#### [YOUR TASK]
The answer should hold exactly the lines of the entries below from the one containing "exact (h.loadsp_next hf hl).claim hf1 v" through the last line, both included.

BEGIN THE RECORDS

-- ==== Sys2Proof/Laws/Flags.lean ====
section
/-! SUPPORT. The fields of the packed words of Machine/Flags.lean, read back: `STATUS` (R26), `RES` (R34), `PRES_A` and
`PRES_B` (R35), `RESH` after a `MAPGET` (R201). -/

namespace Sys2Proof.Machine

section Extraction

variable {m n : Nat}

/-- A field inside the low part of a concatenation. -/
theorem extract_low (x : BitVec m) (y : BitVec n) {k l : Nat} (h : k + l ≤ n) :
    (x ++ y).extractLsb' k l = y.extractLsb' k l := by
  ext i hi
  simp [BitVec.getLsbD_append, show k + i < n by omega]

/-- A field inside the high part of a concatenation. -/
theorem extract_high (x : BitVec m) (y : BitVec n) {k l : Nat} (h : n ≤ k) :
    (x ++ y).extractLsb' k l = x.extractLsb' (k - n) l := by
  ext i hi
  simp [BitVec.getLsbD_append, show ¬ k + i < n by omega, show k + i - n = k - n + i by omega]

/-- The whole of a vector as a field. -/
theorem extract_whole (x : BitVec m) : x.extractLsb' 0 m = x := by simp

/-- A position in the five bits of its field (R34, R35, conflict C1). -/
theorem positionField (pos : BitVec 4) : (0#1 ++ pos : BitVec (1 + 4)) = pos.setWidth 5 := by
  revert pos; decide

end Extraction

/-- The fields of `STATUS`, by their codes (R26). -/
theorem statusWord_fields (s : State) :
    s.statusWord.getLsbD 0 = s.mapv ∧ s.statusWord.getLsbD 1 = s.fatal ∧
    s.statusWord.extractLsb' 2 2 = s.fcause.code ∧ s.statusWord.extractLsb' 4 4 = s.cerr.code ∧
    s.statusWord.extractLsb' 8 3 = s.bres.code ∧ s.statusWord.extractLsb' 11 21 = 0#21 := by
  unfold State.statusWord
  refine ⟨?_, ?_, ?_, ?_, ?_, ?_⟩
  · simp only [BitVec.getLsbD_append]; simp
  · simp only [BitVec.getLsbD_append]; simp
  · rw [extract_low _ _ (by decide), extract_low _ _ (by decide), extract_low _ _ (by decide),
      extract_high _ _ (by decide), extract_whole]
  · rw [extract_low _ _ (by decide), extract_low _ _ (by decide), extract_high _ _ (by decide), extract_whole]
  · rw [extract_low _ _ (by decide), extract_high _ _ (by decide), extract_whole]
  · rw [extract_high _ _ (by decide), extract_whole]

/-- The fields of `RES` after a correction (R34). -/
theorem correctionWord_fields (computed d1 d0 : Byte) (pos : BitVec 4) (out : EccOutcome) :
    (correctionWord computed d1 d0 pos out).extractLsb' 0 2 = out.code ∧
    (correctionWord computed d1 d0 pos out).extractLsb' 2 5 = pos.setWidth 5 ∧
    (correctionWord computed d1 d0 pos out).getLsbD 7 = false ∧
    (correctionWord computed d1 d0 pos out).extractLsb' 8 8 = d0 ∧
    (correctionWord computed d1 d0 pos out).extractLsb' 16 8 = d1 ∧
    (correctionWord computed d1 d0 pos out).extractLsb' 24 8 = computed := by
  unfold correctionWord
  refine ⟨?_, ?_, ?_, ?_, ?_, ?_⟩
  · rw [extract_low _ _ (by decide), extract_low _ _ (by decide), extract_low _ _ (by decide),
      extract_low _ _ (by decide), extract_low _ _ (by decide), extract_whole]
  · rw [extract_low _ _ (by decide), extract_low _ _ (by decide), extract_low _ _ (by decide),
      extract_low _ _ (by decide), extract_high _ _ (by decide), ← positionField]
    exact extract_whole _
  · simp only [BitVec.getLsbD_append]; simp
  · rw [extract_low _ _ (by decide), extract_low _ _ (by decide), extract_high _ _ (by decide), extract_whole]
  · rw [extract_low _ _ (by decide), extract_high _ _ (by decide), extract_whole]
  · rw [extract_high _ _ (by decide), extract_whole]

/-- The fields of `PRES_A` or `PRES_B` after a parse (R35). -/
theorem parseWord_fields (idx : BitVec 16) (pos : BitVec 4) (out : EccOutcome) (cls : ParseClass) :
    (parseWord idx pos out cls).extractLsb' 0 2 = cls.code ∧
    (parseWord idx pos out cls).extractLsb' 2 2 = out.code ∧
    (parseWord idx pos out cls).extractLsb' 4 5 = pos.setWidth 5 ∧
    (parseWord idx pos out cls).getLsbD 8 = false ∧
    (parseWord idx pos out cls).extractLsb' 9 7 = 0#7 ∧
    (parseWord idx pos out cls).extractLsb' 16 16 = idx := by
  unfold parseWord
  refine ⟨?_, ?_, ?_, ?_, ?_, ?_⟩
  · rw [extract_low _ _ (by decide), extract_low _ _ (by decide), extract_low _ _ (by decide),
      extract_low _ _ (by decide), extract_whole]
  · rw [extract_low _ _ (by decide), extract_low _ _ (by decide), extract_low _ _ (by decide),
      extract_high _ _ (by decide), extract_whole]
  · rw [extract_low _ _ (by decide), extract_low _ _ (by decide), extract_high _ _ (by decide), ← positionField]
    exact extract_whole _
  · simp only [BitVec.getLsbD_append]; simp
  · rw [extract_low _ _ (by decide), extract_high _ _ (by decide), extract_whole]
  · rw [extract_high _ _ (by decide), extract_whole]

/-- The fields of `RESH` after a `MAPGET` of a mapped slot (R34, R201). -/
theorem mappedWord_fields (src : BitVec 16) :
    (mappedWord src).extractLsb' 0 16 = src ∧ (mappedWord src).extractLsb' 16 15 = 0#15 ∧
    (mappedWord src).getLsbD 31 = true := by
  unfold mappedWord
  refine ⟨?_, ?_, ?_⟩
  · rw [extract_low _ _ (by decide), extract_low _ _ (by decide), extract_whole]
  · rw [extract_low _ _ (by decide), extract_high _ _ (by decide), extract_whole]
  · simp only [BitVec.getLsbD_append]; simp

end Sys2Proof.Machine
end

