/-- A fatal condition is raised with the verdict that reports it (R230). -/
theorem StateInv.raiseFatal (h : StateInv s) {v : BRes} (hv : v.cause ≠ .noCause) :
    StateInv (s.raiseFatal v.cause v) := by
  obtain ⟨hmismatch, hduplicate, hio⟩ := v.cause_eq_iff
  exact { h with
    fatalHasCause := iff_of_true rfl hv
    mismatchVerdict := hmismatch, duplicateVerdict := hduplicate, ioVerdict := hio }

/-- A new map is empty, and its size is the new `NACT` (R200). -/
theorem StateInv.initMap (h : StateInv s) {n : BitVec 17} (hn : n.toNat ≤ s.config.mapMax) : StateInv (s.initMap n) :=
  { h with
    mapCanonical := fun m hm => by cases hm; exact .nil
    mapInRange := fun m hm => by cases hm; exact fun p hp => by cases hp
    noSizeWithoutMap := nofun
    sizeWithinMax := hn }

/-- A slot below `NACT` may be written (R70). -/
theorem StateInv.setSlot (h : StateInv s) {i : Nat} (hi : i < s.nact.toNat) (p : Slot) : StateInv (s.setSlot i p) := by
  have hmap : ∀ m, (s.setSlot i p).map = some m → ∃ m', s.map = some m' ∧ m = Sparse.put m' i p := fun m hm => by
    obtain ⟨m', hm', e⟩ := Option.map_eq_some_iff.mp hm
    exact ⟨m', hm', e.symm⟩
  refine { h with
    mapCanonical := fun m hm => ?canonical
    mapInRange := fun m hm q hq => ?inRange
    noSizeWithoutMap := fun hm => h.noSizeWithoutMap (Option.map_eq_none_iff.mp hm) }
  case canonical =>
    obtain ⟨m', hm', rfl⟩ := hmap m hm
    exact Sparse.wf_put (h.mapCanonical m' hm') i p
  case inRange =>
    obtain ⟨m', hm', rfl⟩ := hmap m hm
    rcases Sparse.mem_put hq with rfl | hq
    · exact hi
    · exact h.mapInRange m' hm' q hq

/-- A reset block is as after reset, but for the sources and the parameters, which are the host's (R50, R260). -/
theorem StateInv.resetBlock (h : StateInv s) : StateInv s.resetBlock :=
  have hreset : StateInv State.reset := resetSatisfiesInv
  { hreset with sourcesCanonical := h.sourcesCanonical, sizeWithinMax := Nat.zero_le _ }

end Updates

/-! The invariant through the procedures of the map builder, which run only outside the fatal state. -/

section Builder

variable {s t : State}

/-- Loading ends fatally with the verdict of `IO`, or fills the buffers (R161). -/
theorem StateInv.loadsp_next (h : StateInv s) (hf : s.fatal = false) (e : loadsp s = .next t) : StateInv t := by
  rcases Machine.loadsp_next e with rfl | rfl | ⟨ra, rb, rfl⟩
  · exact (h.request _ _).raiseFatal (v := .fatalIo) (by decide)
  · exact ((h.request _ _).request _ _).raiseFatal (v := .fatalIo) (by decide)
  · exact (((h.request _ _).request _ _).setBuffers ra rb).setVerdict hf rfl

/-- Steps 6 and 7 of a claim: a slot is claimed only below `NACT` (R163). -/
theorem StateInv.claimIndex (h : StateInv s) (hf : s.fatal = false) (idx : BitVec 16) : StateInv (claimIndex idx s) := by
  rcases claimIndex_cases idx s with ⟨-, e⟩ | ⟨-, p, -, e⟩ | ⟨hlt, -, e⟩ <;> rw [e]
  · exact (h.emit _).setVerdict hf rfl
  · exact (h.emit _).raiseFatal (v := .fatalDup) (by decide)
  · exact (h.setSlot hlt _).setVerdict hf rfl

theorem StateInv.claim (h : StateInv s) (hf : s.fatal = false) (v : BitVec 1) : StateInv (claim v s) := by
  have hparses := h.withParses v
  rcases claim_cases v s with ⟨-, e⟩ | ⟨-, e⟩ | ⟨x, y, -, -, e⟩ | ⟨idx, -, e⟩ <;> rw [e]
  · exact hparses.setVerdict hf rfl
  · exact hparses.setVerdict hf rfl
  · exact (hparses.emit _).raiseFatal (v := .fatalMismatch) (by decide)
  · exact hparses.claimIndex hf idx

/-- The loop of `SRCSCAN` (R168): a turn begins only outside the fatal state, so its pieces keep the invariant. -/
theorem StateInv.scanBlocks_next {v : BitVec 1} {n : Nat} (h : StateInv s) (hf : s.fatal = false)
    (e : scanBlocks v n s = .next t) : StateInv t := by
  induction n generalizing s with
  | zero => cases e; exact h
  | succ n ih =>
    rcases scanBlocks_succ_next e with ⟨hl, -⟩ | ⟨s1, hl, hf1, ⟨rfl, -⟩ | ⟨hf2, e⟩⟩
    · exact h.loadsp_next hf hl
    · exact (h.loadsp_next hf hl).claim hf1 v
    · have hclaim := (h.loadsp_next hf hl).claim hf1 v
      exact ih (hclaim.setCursor ((Machine.claim v s1).blkidx + 1)) hf2 e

END THE RECORDS

#### [SOLUTION TO THE PROBLEM]
    · exact (h.loadsp_next hf hl).claim hf1 v
    · have hclaim := (h.loadsp_next hf hl).claim hf1 v
      exact ih (hclaim.setCursor ((Machine.claim v s1).blkidx + 1)) hf2 e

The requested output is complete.